Passing Milfin, passing Loxley. You say don’t you remember coming down here, two lanes and those azaleas, demented, big as houses, bringing down the gutters. Squinting for the memories, so dark on this stretch and nothing feels familiar. It was easy peasy "59," now with the grown-up name. "Parkway" makes it a parkway. Everybody knows that. I'm sorry...where are the parks, exactly? Hodgepodge of curious towns and silver king farm stands, moms and pops and T-shirt shacks. It’s 4 lanes now and complication.
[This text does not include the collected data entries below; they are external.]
/-- While the data bytes a word asks for have not all come, the block takes nothing, the word included. -/
theorem State.fetch_idle_in_data {s : State} {w : Word} {data : List Byte} {stamps : List Word}
    (hstamps : stamps.length = data.length + 4) (hshort : data.length < dataPhase w)
    (hinput : s.port.input = stamped stamps (bytesOfWord w ++ data)) : s.fetch = .idle := by
  have hrest : (stamps.drop 4).length = data.length := by rw [List.length_drop, hstamps, Nat.add_sub_cancel]
  have hstarved := takeBytes_short (dataPhase w) (stamps.drop 4) data hrest hshort (stamps.getD 3 0)
  simp only [State.fetch, hinput, takeBytes_word hstamps, dataPhaseOf_bytesOfWord, hstarved]

/-- A step with nothing to take is the identity (log 6). -/
theorem step_of_fetch_idle {s : State} (h : s.fetch = .idle) : step s = .next s := by rw [step, h]

/-- Settles O13: a proper part of a command ends inside its word or inside its data phase, and the block waits in both. -/
theorem stepWaitsForTheWholeCommand : Obligations.StepWaitsForTheWholeCommand := by
  intro s i bytes stamps hi hpre hne hstamps hinput
  refine step_of_fetch_idle ?_
  obtain hword | ⟨data, rfl, hdata⟩ := properPrefix_encode hpre hne
  · exact State.fetch_idle_in_word hstamps hword hinput
  · rw [List.length_append, length_bytesOfWord, Nat.add_comm] at hstamps
    exact State.fetch_idle_in_data hstamps (dataPhase_encodeWord hi ▸ hdata) hinput

end Sys2Proof.Machine
end

section
/-! Two facts about fixed values: the reset state (10_state.md R6, R29, R30), and five byte strings of 95_test_vectors.md. -/

namespace Sys2Proof

/-- Settles O2: both accumulator units are at their reset values, and these meet the unit invariants. -/
theorem invariantAtReset : Obligations.InvariantAtReset := Machine.Block.reset_inv

/-- What a well-formed command's bytes decode to when nothing follows them. -/
theorem decode_of_encode_eq {i : Instr} {bytes : List Byte} (hi : i.WellFormed) (h : encode i = bytes) :
    decode bytes = .ok (i, []) := by
  have hdecode := decodeInvertsEncode i [] hi
  rwa [List.append_nil, h] at hdecode

/-- Settles O9: each listed string is the encoding of its command, and `decodeInvertsEncode` reads it back. -/
theorem listedWordsDecode : Obligations.ListedWordsDecode :=
  ⟨decode_of_encode_eq (by decide) (by decide), decode_of_encode_eq (by decide) (by decide),
    decode_of_encode_eq (by decide) (by decide), decode_of_encode_eq (by decide) (by decide),
    decode_of_encode_eq (by decide) (by decide)⟩

end Sys2Proof
end
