-- ==== Sys2Proof/Machine/Routes.lean ====
section
/-! DEFINITION. Routes.lean: ROUTE and ROUTE CLEAR at the Route Queue (R44 to R52). -/

namespace Sys2Proof.Machine

/-- The parameters of a ROUTE received (03, "Loading a route"); a parameter not complete is absent. -/
structure RouteParams where
  mode : Nat
  sign : Option Nat
  count : Option Nat
  ids : List Nat
  stopPresent : Option Nat
  stopOffset : Option Nat
  deriving DecidableEq, Repr

/-- The parameters after the mode (R44, R165). -/
def readRoute (mode : Nat) (vals : List Nat) : RouteParams :=
  let head := if mode = 0 then vals.take 1 else []
  let tail := if mode = 0 then vals.drop 1 else vals
  let n := tail.head?.getD 0
  let body := tail.drop 1
  { mode := mode, sign := head.head?, count := tail.head?, ids := body.take n,
    stopPresent := (body.drop n)[0]?, stopOffset := (body.drop n)[1]? }

/-- Checks 1 to 4 of R44 on the parameters received. -/
def RouteParams.valuesOk (p : RouteParams) : Bool :=
  decide (p.mode ≤ 1) && decide (p.sign.getD 0 ≤ 1) && decide (p.count.getD 1 ≠ 0) && decide (p.stopPresent.getD 0 ≤ 1)

/-- A ROUTE ready to be written: the entries it keeps (the anchored or first entry last), the ids to take after
them, the room for those, how many of the command's ids the kept entries stand for, and the entry to continue. -/
structure RoutePlan where
  kept : List RouteEntry
  ids : List Nat
  room : Nat
  already : Nat
  last : RouteEntry
  deriving DecidableEq, Repr

/-- REPLACE with a position: the anchor is the current entry (R45). -/
def State.planAnchored (s : State) (i : Nat) (sign : Nat) (ids : List Nat) : Except Status RoutePlan :=
  match ids, s.route.entries[i]? with
  | id :: rest, some cur =>
    if id = cur.seg ∧ signOf sign = cur.sign then
      .ok { kept := s.route.entries.take (i + 1), ids := rest, room := Config.routeCapacity - (i + 1), already := 1, last := cur }
    else .error .notHere
  | _, _ => .error .notHere

/-- REPLACE while quality is NONE: the whole route is written (R46). -/
def State.planWhole (s : State) (sign : Nat) (ids : List Nat) : Except Status RoutePlan :=
  match ids with
  | id :: rest =>
    if s.map.present id then
      let e : RouteEntry := { seg := id, sign := signOf sign }
      .ok { kept := [e], ids := rest, room := Config.routeCapacity - 1, already := 1, last := e }
    else .error .refusedValue
  | [] => .error .refusedValue

/-- APPEND: after the last entry held (R47). -/
def State.planAppend (s : State) (ids : List Nat) : Except Status RoutePlan :=
  match s.route.entries.getLast? with
  | some e => .ok { kept := s.route.entries, ids := ids, room := Config.routeCapacity - s.route.entries.length, already := 0, last := e }
  | none => .error .notHere

/-- The anchor test of the mode (R44, check 5). -/
def State.planRoute (s : State) (p : RouteParams) : Except Status RoutePlan :=
  if p.mode = 0 then
    (match s.pos.quality, s.pos.index with
     | .none, _ => s.planWhole (p.sign.getD 0) p.ids
     | _, none => s.planWhole (p.sign.getD 0) p.ids
     | _, some i => s.planAnchored i (p.sign.getD 0) p.ids)
  else s.planAppend p.ids

/-- The stop of a complete, uncut ROUTE, and whether it was clamped to the last entry's length (R49). -/
def State.routeStop (s : State) (p : RouteParams) (t : Taking) (last : RouteEntry) : Option Nat × Bool :=
  match t.cut, p.stopPresent, p.stopOffset with
  | none, some 1, some off => (some (min off (s.map.lengthOf last.seg)), decide (s.map.lengthOf last.seg < off))
  | _, _, _ => (none, false)

/-- The data of a ROUTE's reply: entries taken, cut reason, cut position (R180); the position of no cut is sent as 0
(log 35, DESIGN CHOICE). -/
def routeData (taken : Nat) (cut : Option (CutReason × Nat)) : List Byte :=
  match cut with
  | none => pack 1 taken ++ pack 1 0 ++ pack 1 0
  | some (r, pos) => pack 1 taken ++ pack 1 r.code ++ pack 1 pos

/-- Write a planned ROUTE and report it (R45 to R51). -/
def State.writeRoute (s : State) (p : RouteParams) (plan : RoutePlan) (received : Nat) : Answer :=
  let t := takeIds s.map plan.room (plan.already + 1) plan.last plan.ids
  let entries := plan.kept ++ t.entries
  let st := s.routeStop p t (t.entries.getLast?.getD plan.last)
  let s1 := ({ s with route := { entries := entries, stop := st.1, armed := st.1.isSome } }.raiseIf t.cut.isSome .routeCut).reportRoute
  let data := routeData (plan.already + t.entries.length) t.cut
  (s1, some (if p.stopOffset.isNone then Reply.broken received data
    else { status := if t.cut.isSome then .doneCut else if st.2 then .doneClamped else .done, data := data }))

/-- ROUTE broken before its first id: an APPEND still needs an entry to continue (R44 check 5, R47), a REPLACE has no
anchor (R45); nothing is written, and no report of R51 is made (R50; log 13). -/
def State.routeWithoutIds (s : State) (p : RouteParams) (received : Nat) : Answer :=
  if p.mode ≠ 0 ∧ s.route.entries = [] then s.refuse .notHere
  else (s, some (Reply.broken received (routeData 0 none)))

/-- ROUTE, complete or broken (R44, R50). -/
def ownRoute (vals : List Nat) (s : State) : Answer :=
  match vals with
  | [] => (s, some (Reply.broken 0 (routeData 0 none)))
  | mode :: rest =>
    let p := readRoute mode rest
    if !p.valuesOk then s.refuse .refusedValue
    else if p.ids.isEmpty then s.routeWithoutIds p vals.length
    else match s.planRoute p with
      | .error st => s.refuse st
      | .ok plan => s.writeRoute p plan vals.length

/-- ROUTE CLEAR (R52). -/
def ownRouteClear (s : State) : Answer :=
  let keep := match s.pos.quality, s.pos.index with
    | .none, _ => 0
    | _, none => 0
    | _, some i => i + 1
  ({ s with route := { entries := s.route.entries.take keep, stop := none, armed := false } }.reportRoute, some (Reply.plain .done))

end Sys2Proof.Machine
end

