-- ==== Sys2Proof/Machine/Port.lean ====
section
/-! DEFINITION. Port.lean: the Command Port (chapter 11): the taking of bytes, the hand-over of commands, replies. -/

namespace Sys2Proof.Machine

/-! ### The states in which a command is taken (R170) -/

def StationState.isConfig : StationState → Bool
  | .config => true
  | _ => false

/-- JOINING or RUN. -/
def StationState.works : StationState → Bool
  | .joining => true
  | .run => true
  | _ => false

/-- CONFIG or OFF-LINE. -/
def StationState.starts : StationState → Bool
  | .config => true
  | .offLine => true
  | _ => false

/-- The table of R170. -/
def Cmd.takenIn (c : Cmd) (st : StationState) : Bool :=
  match c with
  | .setStation | .setTuning | .mapWindow | .mapSegment | .mapSeal | .mapClear | .tagWindow | .tagWrite | .windowWrite
  | .craneList => st.isConfig
  | .start => st.starts
  | .setPosition | .route | .routeClear | .setLoad | .setPriority | .bayControl | .stillControl | .clearPeer | .leave => st.works
  | .restart | .readStatus | .readGuidance | .readPosition | .readRoute | .readClaims | .readPeer | .readBays
  | .readCounters | .readEvents => true

/-! ### Hand-over (R165, R166, R170) -/

/-- The owner's act on a command, complete or broken. -/
def Cmd.run (c : Cmd) (vals : List Nat) (s : State) : Answer :=
  match c with
  | .setStation => ownSetStation vals s
  | .setTuning => ownSetTuning vals s
  | .mapWindow => ownMapWindow vals s
  | .mapSegment => ownMapSegment vals s
  | .mapSeal => ownMapSeal s
  | .mapClear => ownMapClear s
  | .tagWindow => ownTagWindow vals s
  | .tagWrite => ownTagWrite vals s
  | .windowWrite => ownWindowWrite vals s
  | .craneList => ownCraneList vals s
  | .start => ownStartCommand s
  | .leave => ownLeave s
  | .restart => ownRestart s
  | .setPosition => ownSetPosition vals s
  | .route => ownRoute vals s
  | .routeClear => ownRouteClear s
  | .setLoad => ownSetLoad vals s
  | .setPriority => ownSetPriority vals s
  | .bayControl => ownBayControl vals s
  | .stillControl => ownStillControl vals s
  | .clearPeer => ownClearPeer vals s
  | .readStatus => ownReadStatus s
  | .readGuidance => ownReadGuidance s
  | .readPosition => ownReadPosition s
  | .readRoute => ownReadRoute s
  | .readClaims => ownReadClaims s
  | .readPeer => ownReadPeer vals s
  | .readBays => ownReadBays s
  | .readCounters => ownReadCounters vals s
  | .readEvents => ownReadEvents s

/-- The state test, then the owner (R170). -/
def Cmd.act (c : Cmd) (vals : List Nat) (s : State) : Answer :=
  if c.takenIn s.ctl.state then c.run vals s else s.refuse .refusedState

def State.setPort (p : CommandPort) (s : State) : State := { s with port := p }

/-- A reply handed back waits for its place (R165, R169). -/
def State.queueReply (r : Option Reply) (s : State) : State :=
  s.setPort { s.port with waiting := s.port.waiting ++ r.toList }

/-- A command handed over, its reply waiting (R165). -/
def State.handOver (c : Cmd) (vals : List Nat) (s : State) : State := (c.act vals s).1.queueReply (c.act vals s).2

/-! ### Placing replies (R169) -/

/-- The bytes held by the reply buffer. -/
def CommandPort.held (p : CommandPort) : Nat := (p.placed.map List.length).sum

/-- A reply's bytes, with the indications it carries (R167, R168, R180). -/
def CommandPort.bytesOf (p : CommandPort) (r : Reply) : List Byte := replyByte r.status p.overrun p.stray :: r.data

/-- Place the oldest waiting reply when the buffer has room for the whole of it; placing clears the indications. -/
def CommandPort.placeOne (p : CommandPort) : CommandPort :=
  match p.waiting with
  | [] => p
  | r :: rest =>
    if p.held + (r.data.length + 1) ≤ Config.replyBufferCapacity then
      { p with waiting := rest, placed := p.placed ++ [p.bytesOf r], overrun := false, stray := false }
    else p

/-- Place waiting replies, oldest first, n at most. -/
def CommandPort.placeMany : Nat → CommandPort → CommandPort
  | 0, p => p
  | n + 1, p => CommandPort.placeMany n p.placeOne

/-- Place every waiting reply that has room. -/
def CommandPort.placeAll (p : CommandPort) : CommandPort := CommandPort.placeMany p.waiting.length p

/-- REPLY_PLACE (R169). -/
def State.replyPlace (s : State) : State := s.setPort s.port.placeOne

/-- Replies that have room are placed before the port takes anything further (log 5). -/
def State.settle (s : State) : State := s.setPort s.port.placeAll

/-- The port takes no further byte: a walk or a RESTART is under way, or a reply waits for room (R12, R163, R165,
R169). -/
def State.busy (s : State) : Bool := s.map.sealing || s.port.restarting || !s.port.waiting.isEmpty

/-- Take something at the port: waiting replies are placed first; a busy port takes nothing and leaves the state
as it was (log 5). -/
def State.atPort (k : State → State) (s : State) : State := if s.settle.busy then s else k s.settle

/-! ### Opening, breaking and completing commands (R165, R166, R167) -/

/-- A break: the open command is handed over with its complete parameters (R166). -/
def State.breakOpen (s : State) : State :=
  match s.port.openCmd with
  | none => s
  | some o => (s.setPort { s.port with openCmd := none }).handOver o.cmd o.values

/-- Open a command; one without parameters is complete at once (R165). -/
def State.openCommand (c : Cmd) (s : State) : State :=
  match c.nextWidth [] with
  | none => s.handOver c []
  | some _ => s.setPort { s.port with openCmd := some { cmd := c, values := [], acc := 0, got := 0 } }

/-- An unknown command is complete at once (R167). -/
def State.answerUnknown (s : State) : State := s.queueReply (some (Reply.plain .unknownCommand))

/-- A command byte taken: a break of the open command, then the byte's own command (R165, R166, R167). -/
def State.takeCommandByte (b : Byte) (s : State) : State :=
  match Cmd.ofByte b with
  | some c => s.breakOpen.openCommand c
  | none => s.breakOpen.answerUnknown

/-- The seven bits of a parameter byte joined to the parameter being assembled (R165, R179). -/
def OpenCommand.addByte (b : Byte) (o : OpenCommand) : OpenCommand := { o with acc := 128 * o.acc + b.toNat % 128, got := o.got + 1 }

/-- The parameter being assembled is complete. -/
def OpenCommand.endParameter (o : OpenCommand) : OpenCommand := { o with values := o.values ++ [o.acc], acc := 0, got := 0 }

/-- A parameter byte of an open command (R165). -/
def State.addParameter (b : Byte) (o : OpenCommand) (s : State) : State :=
  match o.cmd.nextWidth o.values with
  | none => (s.setPort { s.port with openCmd := none }).handOver o.cmd o.values
  | some w =>
    let o1 := o.addByte b
    if o1.got < w then s.setPort { s.port with openCmd := some o1 }
    else match o1.cmd.nextWidth o1.endParameter.values with
      | none => (s.setPort { s.port with openCmd := none }).handOver o1.cmd o1.endParameter.values
      | some _ => s.setPort { s.port with openCmd := some o1.endParameter }

/-- A parameter byte taken: into the open command, or stray (R165, R167). -/
def State.takeParameterByte (b : Byte) (s : State) : State :=
  match s.port.openCmd with
  | some o => s.addParameter b o
  | none => s.setPort { s.port with stray := true }

/-! ### The events of the port -/

/-- A byte from the host (R168). -/
def State.hostByte (b : Byte) (s : State) : State :=
  if s.port.rx.length < Config.receiveBufferCapacity then s.setPort { s.port with rx := s.port.rx ++ [b] }
  else s.setPort { s.port with overrun := true }

/-- Drop the byte taken from the receive buffer. -/
def State.popByte (s : State) : State := s.setPort { s.port with rx := s.port.rx.tail }

/-- COMMAND_BYTE_TAKEN: the oldest byte is a command byte (R165). -/
def State.commandByteTaken (s : State) : State :=
  match s.port.rx with
  | [] => s
  | b :: _ => if b.msb then s.atPort (fun t => t.popByte.takeCommandByte b) else s

/-- PARAMETER_BYTE_TAKEN: the oldest byte is a parameter byte (R165). -/
def State.parameterByteTaken (s : State) : State :=
  match s.port.rx with
  | [] => s
  | b :: _ => if b.msb then s else s.atPort (fun t => t.popByte.takeParameterByte b)

/-- UNKNOWN_COMMAND: the oldest byte where it is an unknown command byte, else an unknown command byte given
directly (R167; log 25). -/
def State.unknownCommand (s : State) : State :=
  match s.port.rx with
  | b :: _ =>
    if b.msb && (Cmd.ofByte b).isNone then s.atPort (fun t => t.popByte.breakOpen.answerUnknown)
    else s.atPort (fun t => t.breakOpen.answerUnknown)
  | [] => s.atPort (fun t => t.breakOpen.answerUnknown)

/-- A whole command given directly: its command byte breaks an open command, its parameters complete it (log 1). -/
def State.takeCommand (c : Cmd) (vals : List Nat) (s : State) : State := s.atPort (fun t => t.breakOpen.handOver c vals)

/-- MAP_SEAL_WALK_END (R12). -/
def State.walkEnd (s : State) : State :=
  if s.map.sealing then s.sealWalkEnd.1.queueReply (some s.sealWalkEnd.2) else s

/-- The oldest reply has left the buffer; after the last reply before a RESTART the reset is taken (R163, R169). -/
def State.replySent (s : State) : State :=
  let t := s.settle
  match t.port.placed with
  | [] => t
  | _ :: rest =>
    let u := t.setPort { t.port with placed := rest }
    if u.port.restarting && rest.isEmpty && u.port.waiting.isEmpty then u.restartReset else u

end Sys2Proof.Machine
end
You're up early and already down at the beach. Today feels like vacation. I sleep late, get up and gorge on citrus and ice cold melon. I lay by the pool and then walk out to the beach right as the storm rolls in. The clouds are impressive. I break my $5 sunglasses and somehow another pair appears. Back at the place, you and I start the risotto (yes, in a rented beach condo!). I stare at your gorgeous girls and their besties, all bronzed and luscious from a week in the sun, the same age as you and me when we were here last. All week long I’ve been watching them whisper and conspire. I wonder if their hearts are longing for a boy. Or if they’re anxious about the years ahead. You stir the risotto and then leave the kitchen, fussing with your hair. I holler after, "want me to braid it?" You let out a squeal.

I am 10 years old running these beaches with my dirt poor relations. It's only one case quarter to cross the bay, "Let me drop it in!" Kachink into the basket as the salt air hits my nose. Now we cross the long, long bridge, thump-thump-thump-thrump--so high it feels like fiction--and meander down to Santa Rosa Sound, calm and still, like some forgotten lake. This would be like if I had a nice book to read or for making dribble castles, maybe. But mostly, "ya'll I'm bored, lets cross on over!" We almost always choose the danger…summer cousins on the surf side now, descending the dunes like warriors. I plant my feet in the sand and stand where the waves break hard, trying to imagine what a rip tide looks like. Will it grab me from below and yank me under? Does it feel like swirling, some powerful underwater hurricane? Or will it swallow me slow-like, hypnotic hugging me into its depths until I'm limp and drunk and willing...

You say, just listen to that. Passing Daphne, passing Summerdale, windows down, the air is thick. You say it sounds like summertime in south Alabama. Cicadas, tree frogs, dry flies and crickets. Cowhides hung for sale…like laundry on the line. Deer packing plants, pecan orchards, statuary stores with life-size roosters, pine needle mulch, and one dead armadillo.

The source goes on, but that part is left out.